Other aspects and advantages of the invention will become apparent from the following detailed description taken in conjunction with the accompanying drawings that illustrate, by way of example, the principles of the described embodiments.

BRIEF DESCRIPTION OF THE DRAWINGS

The disclosure will be readily understood by the following detailed description in conjunction with the accompanying drawings, wherein like reference numerals designate like structural elements.

FIG. 1 illustrates a block diagram of different computing devices that can be configured to implement different aspects of the various techniques described herein, according to some embodiments.

FIGS. 2A-2F illustrate conceptual and method diagrams in which a server device applies a technique to identify an ingenuine online review, according to some embodiments.

FIGS. 3A-3F illustrate conceptual and method diagrams in which a server device applies a technique to identify an ingenuine online review, according to some embodiments.
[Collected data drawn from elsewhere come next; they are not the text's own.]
-- ==== Sys2Proof/Laws/Run.lean ====
section
/-! SUPPORT. What a Steady predicate survives whole: every instruction and happening but a reset, the fetch of an
instruction, and a step. -/

namespace Sys2Proof.Machine

variable {P : State → Prop}

/-- Every meaning answers a next state, and keeps what is Steady. -/
theorem ends_exec (K : Steady P) (i : Instr) {s : State} (H : P s) (hr : i = .reset → Ends P (execReset s)) : Ends P (exec i s) := by
  cases i
  case add => exact keep_execAdd K H
  case sub => exact keep_execSub K H
  case and => exact keep_execAnd K H
  case or => exact keep_execOr K H
  case xor => exact keep_execXor K H
  case andn => exact keep_execAndn K H
  case orn => exact keep_execOrn K H
  case sll => exact keep_execSll K H
  case srl => exact keep_execSrl K H
  case sra => exact keep_execSra K H
  case rol => exact keep_execRol K H
  case ror => exact keep_execRor K H
  case mul => exact keep_execMul K H
  case mulh => exact keep_execMulh K H
  case mulhn => exact keep_execMulhn K H
  case div => exact keep_execDiv K H
  case divn => exact keep_execDivn K H
  case rem => exact keep_execRem K H
  case remn => exact keep_execRemn K H
  case min => exact keep_execMin K H
  case max => exact keep_execMax K H
  case minn => exact keep_execMinn K H
  case maxn => exact keep_execMaxn K H
  case cset => exact keep_execCset K H
  case sel => exact keep_execSel K H
  case popc => exact keep_execPopc K H
  case clz => exact keep_execClz K H
  case ctz => exact keep_execCtz K H
  case brev => exact keep_execBrev K H
  case fnth => exact keep_execFnth K H
  case addi => exact keep_execAddi K H
  case andi => exact keep_execAndi K H
  case ori => exact keep_execOri K H
  case xori => exact keep_execXori K H
  case csetiEq => exact keep_execCsetiEq K H
  case csetiNe => exact keep_execCsetiNe K H
  case csetiLt => exact keep_execCsetiLt K H
  case csetiLtn => exact keep_execCsetiLtn K H
  case slli => exact keep_execSlli K H
  case srli => exact keep_execSrli K H
  case srai => exact keep_execSrai K H
  case rori => exact keep_execRori K H
  case bext => exact keep_execBext K H
  case bexts => exact keep_execBexts K H
  case bins => exact keep_execBins K H
  case lui => exact keep_execLui K H
  case lpa => exact keep_execLpa K H
  case bCond => exact keep_execBCond K H
  case jl => exact keep_execJl K H
  case jlr => exact keep_execJlr K H
  case ld => exact keep_execLd K H
  case ldx => exact keep_execLdx K H
  case st => exact keep_execSt K H
  case stx => exact keep_execStx K H
  case amoAdd => exact keep_execAmoAdd K H
  case amoAnd => exact keep_execAmoAnd K H
  case amoOr => exact keep_execAmoOr K H
  case amoXor => exact keep_execAmoXor K H
  case amoMin => exact keep_execAmoMin K H
  case amoMax => exact keep_execAmoMax K H
  case amoMinn => exact keep_execAmoMinn K H
  case amoMaxn => exact keep_execAmoMaxn K H
  case amoSwap => exact keep_execAmoSwap K H
  case cas => exact keep_execCas K H
  case fence => exact keep_execFence K H
  case pref => exact keep_execPref K H
  case cwb => exact keep_execCwb K H
  case cinv => exact keep_execCinv K H
  case vadd => exact keep_execVadd K H
  case vsub => exact keep_execVsub K H
  case vmul => exact keep_execVmul K H
  case vmulhI => exact keep_execVmulhI K H
  case vmulhN => exact keep_execVmulhN K H
  case vminI => exact keep_execVminI K H
  case vminN => exact keep_execVminN K H
  case vmaxI => exact keep_execVmaxI K H
  case vmaxN => exact keep_execVmaxN K H
  case vand => exact keep_execVand K H
  case vor => exact keep_execVor K H
  case vxor => exact keep_execVxor K H
  case vandn => exact keep_execVandn K H
  case vsll => exact keep_execVsll K H
  case vsrl => exact keep_execVsrl K H
  case vsra => exact keep_execVsra K H
  case vpopc => exact keep_execVpopc K H
  case vclz => exact keep_execVclz K H
  case vctz => exact keep_execVctz K H
  case vbrev => exact keep_execVbrev K H
  case vfnth => exact keep_execVfnth K H
  case vabs => exact keep_execVabs K H
  case vaddsI => exact keep_execVaddsI K H
  case vaddsN => exact keep_execVaddsN K H
  case vsubsI => exact keep_execVsubsI K H
  case vsubsN => exact keep_execVsubsN K H
  case vsel => exact keep_execVsel K H
  case vcmpEq => exact keep_execVcmpEq K H
  case vcmpNe => exact keep_execVcmpNe K H
  case vcmpLt => exact keep_execVcmpLt K H
  case vcmpGe => exact keep_execVcmpGe K H
  case vcmpLtn => exact keep_execVcmpLtn K H
  case vcmpGen => exact keep_execVcmpGen K H
  case fadd => exact keep_execFadd K H
  case fsub => exact keep_execFsub K H
  case fmul => exact keep_execFmul K H
  case ffma => exact keep_execFfma K H
  case ffms => exact keep_execFfms K H
  case fnma => exact keep_execFnma K H
  case fdiv => exact keep_execFdiv K H
  case fsqrt => exact keep_execFsqrt K H
  case fmin => exact keep_execFmin K H
  case fmax => exact keep_execFmax K H
  case fabs => exact keep_execFabs K H
  case fneg => exact keep_execFneg K H
  case frcp => exact keep_execFrcp K H
  case frsqrt => exact keep_execFrsqrt K H
  case fexp2 => exact keep_execFexp2 K H
  case flog2 => exact keep_execFlog2 K H
  case fround => exact keep_execFround K H
  case fscale => exact keep_execFscale K H
  case fcmpEq => exact keep_execFcmpEq K H
  case fcmpNe => exact keep_execFcmpNe K H
  case fcmpLt => exact keep_execFcmpLt K H
  case fcmpLe => exact keep_execFcmpLe K H
  case fcmpUn => exact keep_execFcmpUn K H
  case vcvt => exact keep_execVcvt K H
  case vred => exact keep_execVred K H
  case vperm => exact keep_execVperm K H
  case vslide => exact keep_execVslide K H
  case vcompress => exact keep_execVcompress K H
  case vexpand => exact keep_execVexpand K H
  case vbcast => exact keep_execVbcast K H
  case vins => exact keep_execVins K H
  case vext => exact keep_execVext K H
  case vld => exact keep_execVld K H
  case vst => exact keep_execVst K H
  case vgather => exact keep_execVgather K H
  case vscatter => exact keep_execVscatter K H
  case pand => exact keep_execPand K H
  case por => exact keep_execPor K H
  case pxor => exact keep_execPxor K H
  case pandn => exact keep_execPandn K H
  case pset => exact keep_execPset K H
  case pget => exact keep_execPget K H
  case pcnt => exact keep_execPcnt K H
  case pfirst => exact keep_execPfirst K H
  case pwhile => exact keep_execPwhile K H
  case cwait => exact keep_execCwait K H
  case ctrrd => exact keep_execCtrrd K H
  case ctrset => exact keep_execCtrset K H
  case erd => exact keep_execErd K H
  case tspawn => exact keep_execTspawn K H
  case tyield => exact keep_execTyield K H
  case tsleep => exact keep_execTsleep K H
  case twake => exact keep_execTwake K H
  case texit => exact keep_execTexit K H
  case tprio => exact keep_execTprio K H
  case svc im => exact keep_execSvc (_im := im) K H
  case brk im => exact keep_execBrk (_im := im) K H
  case sysrd => exact keep_execSysrd K H
  case syswr => exact keep_execSyswr K H
  case ctxrd => exact keep_execCtxrd K H
  case ctxwr => exact keep_execCtxwr K H
  case tret => exact keep_execTret K H
  case tredir => exact keep_execTredir K H
  case tlbiPage => exact keep_execTlbiPage K H
  case tlbiAsn => exact keep_execTlbiAsn K H
  case tlbiAll => exact keep_execTlbiAll K H
  case wfm => exact keep_execWfm K H
  case tload => exact keep_execTload K H
  case tloads => exact keep_execTloads K H
  case tloadV => exact keep_execTloadV K H
  case tstore => exact keep_execTstore K H
  case tstoreAon => exact keep_execTstoreAon K H
  case tstorea => exact keep_execTstorea K H
  case tzero => exact keep_execTzero K H
  case tmma => exact keep_execTmma K H
  case tmmaSp => exact keep_execTmmaSp K H
  case tcvt => exact keep_execTcvt K H
  case tmova => exact keep_execTmova K H
  case tmovt => exact keep_execTmovt K H
  case ttrans t a e h => exact keep_execTtrans (_h := h) K H
  case tadd => exact keep_execTadd K H
  case tscale => exact keep_execTscale K H
  case trel => exact keep_execTrel K H
  case mset => exact keep_execMset K H
  case put => exact keep_execPut K H
  case putV => exact keep_execPutV K H
  case putT => exact keep_execPutT K H
  case copy => exact keep_execCopy K H
  case copyResume => exact keep_execCopyResume K H
  case ehalt => exact keep_execEhalt K.toQuiet H
  case eli => exact keep_execEli K.toQuiet H
  case eadd => exact keep_execEadd K.toQuiet H
  case eaddi => exact keep_execEaddi K.toQuiet H
  case esub => exact keep_execEsub K.toQuiet H
  case eand => exact keep_execEand K.toQuiet H
  case eandi => exact keep_execEandi K.toQuiet H
  case eor => exact keep_execEor K.toQuiet H
  case exor => exact keep_execExor K.toQuiet H
  case eshr => exact keep_execEshr K.toQuiet H
  case eshl => exact keep_execEshl K.toQuiet H
  case emin => exact keep_execEmin K.toQuiet H
  case emax => exact keep_execEmax K.toQuiet H
  case elog2 => exact keep_execElog2 K.toQuiet H
  case eld => exact keep_execEld K.toQuiet H
  case est => exact keep_execEst K.toQuiet H
  case ehinc => exact keep_execEhinc K.toQuiet H
  case ecms => exact keep_execEcms K.toQuiet H
  case esamp => exact keep_execEsamp K.toQuiet H
  case etrig => exact keep_execEtrig K.toPlain H
  case eskip => exact keep_execEskip K.toQuiet H
  case trapRecordEnter => exact keep_execTrapRecordEnter K.toPlain H
  case placement => exact keep_execPlacement K H
  case preemption => exact keep_execPreemption K H
  case quantumExpiry => exact keep_execQuantumExpiry K H
  case pull => exact keep_execPull K H
  case tileBinding => exact keep_execTileBinding K H
  case exitedWrite => exact keep_execExitedWrite K H
  case tenantWindowBoundary => exact keep_execTenantWindowBoundary K H
  case contextTimeUpdate => exact keep_execContextTimeUpdate K H
  case sleepDeadline => exact keep_execSleepDeadline K H
  case sleepOverflowWalk => exact keep_execSleepOverflowWalk K H
  case waitTableRecheck => exact keep_execWaitTableRecheck K H
  case waitOverflowWalk => exact keep_execWaitOverflowWalk K H
  case engineStart => exact keep_execEngineStart K H
  case tileComplete => exact keep_execTileComplete K H
  case tileStoreDrain => exact keep_execTileStoreDrain K H
  case putTPiece => exact keep_execPutTPiece K H
  case storePerform => exact keep_execStorePerform K H
  case putLineSend => exact keep_execPutLineSend K.toPlain H
  case copyTakeUp => exact keep_execCopyTakeUp K H
  case copyBurst => exact keep_execCopyBurst K H
  case copyStopMsgEnter => exact keep_execCopyStopMsgEnter K.toPlain H
  case homePutLine => exact keep_execHomePutLine K.toPlain H
  case homeAth => exact keep_execHomeAth K.toPlain H
  case endingReply => exact keep_execEndingReply K.toPlain H
  case requestAdmission => exact keep_execRequestAdmission K.toPlain H
  case switchForward => exact keep_execSwitchForward K.toPlain H
  case energyRefill => exact keep_execEnergyRefill K.toQuiet H
  case efcBudgetRefill => exact keep_execEfcBudgetRefill K.toPlain H
  case efcTakeRecord => exact keep_execEfcTakeRecord K.toQuiet H
  case attestSignDone => exact keep_execAttestSignDone K.toFar H
  case farTimeout => exact keep_execFarTimeout K.toPlain H
  case farAckTimer => exact keep_execFarAckTimer K.toFar H
  case reset => exact hr rfl
  case putLineLanded => exact keep_execPutLineLanded K.toPlain H
  case homeRdt => exact keep_execHomeRdt K.toPlain H
  case homeRdu => exact keep_execHomeRdu K.toPlain H
  case homeRdw => exact keep_execHomeRdw K.toPlain H
  case homeOwn => exact keep_execHomeOwn K.toPlain H
  case homeWrt => exact keep_execHomeWrt K.toPlain H
  case homeWrs => exact keep_execHomeWrs K.toPlain H
  case homeWrw => exact keep_execHomeWrw K.toPlain H
  case homeWb => exact keep_execHomeWb K.toPlain H
  case deadLetterAppend => exact keep_execDeadLetterAppend K.toPlain H
  case invalidation => exact keep_execInvalidation K.toPlain H
  case recallWord => exact keep_execRecall K.toPlain H
  case downgrade => exact keep_execDowngrade K.toPlain H
  case forwardedRead => exact keep_execForwardedRead K.toPlain H
  case fotsync => exact keep_execFotsync K.toPlain H
  case tentsync => exact keep_execTentsync K.toFar H
  case coreRelease => exact keep_execCoreRelease K H
  case attestAppend => exact keep_execAttestAppend K.toFar H
  case attestSign => exact keep_execAttestSign K.toFar H
  case debugStop => exact keep_execDebugStop K H
  case debugResume => exact keep_execDebugResume K H
  case dbgdataAccess => exact keep_execDbgdataAccess K H
  case debugPortAccess => exact keep_execDebugPortAccess K H
  case linkRetrain => exact keep_execLinkRetrain K.toFar H
  case linkTrained => exact keep_execLinkTrained K.toFar H
  case coherentLinkDown => exact keep_execCoherentLinkDown K.toFar H
  case farDataReceive => exact keep_execFarDataReceive K.toFar H
  case farAckReceive => exact keep_execFarAckReceive K.toFar H
  case farNakReceive => exact keep_execFarNakReceive K.toFar H
  case farRefuseReceive => exact keep_execFarRefuseReceive K.toFar H
  case linkLackReceive => exact keep_execLinkLackReceive K.toFar H
  case linkLnakReceive => exact keep_execLinkLnakReceive K.toPlain H
  case faridWrite => exact keep_execFaridWrite K.toFar H
  case dmaWrite => exact keep_execDmaWrite K.toPlain H
  case dmaRead => exact keep_execDmaRead K H
  case hostMemAccess => exact keep_execHostMemAccess K H
  case powerBudgetSet => exact keep_execPowerBudgetSet K.toFar H
  case overTemperature => exact keep_execOverTemperature K.toFar H
  case registerWrite => exact keep_execRegisterWrite K H
  case dispatchCycle => exact keep_execDispatchCycle K H
  case engineCycle => exact keep_execEngineCycle K.toQuiet H
  case farPortDown => exact keep_execFarPortDown K.toFar H
  case hostLinkTrained => exact keep_execHostLinkTrained K.toFar H
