/-- The context in turn keeps its registers where only the memory system changed. -/
theorem apart_g {s t : State} (h : Apart s t) : t.me.g = s.me.g ∧ t.me.life = s.me.life ∧ t.me.cause = s.me.cause := by
  unfold State.me; rw [h.cur]; obtain ⟨w, hw⟩ := h.super s.cur; rw [hw]; exact ⟨rfl, rfl, rfl⟩
/-- An instruction that changed the memory system alone retires with its registers as they were. -/
theorem runAct_apart {s t : State} (hf : Free s) (n : Nat) (m : Act Unit) (hm : m s = .ok () t) (ht : Apart s t) :
    runAct s n m = .next (t.retireTo (s.pc + BitVec.ofNat 64 n)) := by
  have ha := hf.2.2
  rw [runAct_ok (t := t) ?_ (apart_free hf ht _)]
  · rw [accs_nil (ht.accs.trans ha)]; unfold State.retire; rw [apart_pc ht]
  · rw [accs_nil ha]; exact hm
/-- A modification ends well. -/
theorem modify_ok (f : State → State) (s : State) : (modify f : Act Unit) s = .ok () (f s) := rfl
/-- What a retirement leaves of the context in turn. -/
theorem retire_facts {s t : State} (ht : Apart s t) (pc : Word) : (t.retireTo pc).pc = pcOf pc ∧ (t.retireTo pc).me.g = s.me.g ∧
    (t.retireTo pc).me.life = s.me.life ∧ (t.retireTo pc).me.cause = s.me.cause := by
  have h := apart_g ht
  have : (t.retireTo pc).me = { t.me with pc := pcOf pc, stall := .none, attempt := 0 } := by
    show tget (tset _ _ _) _ _ = _
    rw [tget_tset]; simp [State.me]
  refine ⟨?_, ?_⟩
  · unfold State.pc; rw [this]
  · rw [this]; exact ⟨h.1, h.2⟩
/-- The line that a `cwb` or `cinv` acts on. -/
theorem maintLine_ok {s : State} {va : Word} {pa : Nat} (hs : Settled s) (hm : Maps s va .maint none pa) (hd : isDevice pa = false) :
    maintLine va s = .ok (lineOf pa) s := by
  unfold maintLine
  rw [bind_ok (xlate_maps hm), bind_ok (notDevice_ok hd _ _)]
  rw [bind_ok (t := s) (a := ()) (by show EStateM.Result.ok _ (s.waitOwn s.cur _ 64) = _; rw [waitOwn_settled hs])]
  rfl
/-- An evicted line leaves no word. -/
theorem evictLine_none (s : State) (a : Agent) (line w : Nat) (hl : line % 64 = 0) (hw : w < 8) :
    ((s.evictLine a line).clWord a.cl (line + 8 * w)).st = .i := by
  unfold State.evictLine
  dsimp only
  generalize List.foldl _ s (List.range 8) = t
  unfold State.clWord State.clLine
  rw [cluster_modCluster, if_pos rfl]
  have : lineOf (line + 8 * w) = line := by unfold lineOf; omega
  rw [this, tget_tdel, if_pos rfl]; rfl
/-- A `pref` that ends well retires. -/
theorem pref_end {s : State} (hf : Free s) (b : Reg) (pol : Pol) (h : BitVec 3) (off : BitVec 7) (t : State) 
    (ha : Apart s t) (h2 : prefAct (s.addrLine b off) pol (h.getLsbD 0 && pol == .own) (decide (h.toNat / 2 = 3) && pol != .wt) s = .ok () t) :
   exec (.pref b pol h off) s = .next (t.retireTo (s.pc + 4)) := by
  show execPref b pol h off s = _
  unfold execPref
  exact runAct_apart hf 4 _ h2 ha

end Sys2Proof.Machine
end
FIGS. 4A-4F illustrate conceptual and method diagrams in which a server device applies a technique to identify an ingenuine online review, according to some embodiments.

FIGS. 5A-5C illustrate conceptual and method diagrams in which a server device applies a technique to identify an ingenuine online review, according to some embodiments.

FIG. 6 illustrates a detailed view of a computing device that can represent the computing devices of FIG. 1 used to implement the various techniques described herein, according to some embodiments.

DETAILED DESCRIPTION

Representative applications of apparatuses and methods according to the presently described embodiments are provided in this section. These examples are being provided solely to add context and aid in the understanding of the described embodiments. It will thus be apparent to one skilled in the art that the presently described embodiments can be practiced without some or all of these specific details. In other instances, well known process steps have not been described in detail in order to avoid unnecessarily obscuring the presently described embodiments. Other applications are possible, such that the following examples should not be taken as limiting.

The embodiments described herein set forth techniques for enabling a server device—e.g., any form of a computing device, or network of computing devices—to filter ingenuine online reviews from publishing. The server device can be associated with an online store and be configured to publish online reviews associated with the online store. An ingenuine online review can include a review component including text that is gibberish. In some scenarios, the gibberish text is created when a user inputs gibberish as text for the review component. The server device can identify a probability that an online review is ingenuine, which can be inferred when the server device identifies gibberish text.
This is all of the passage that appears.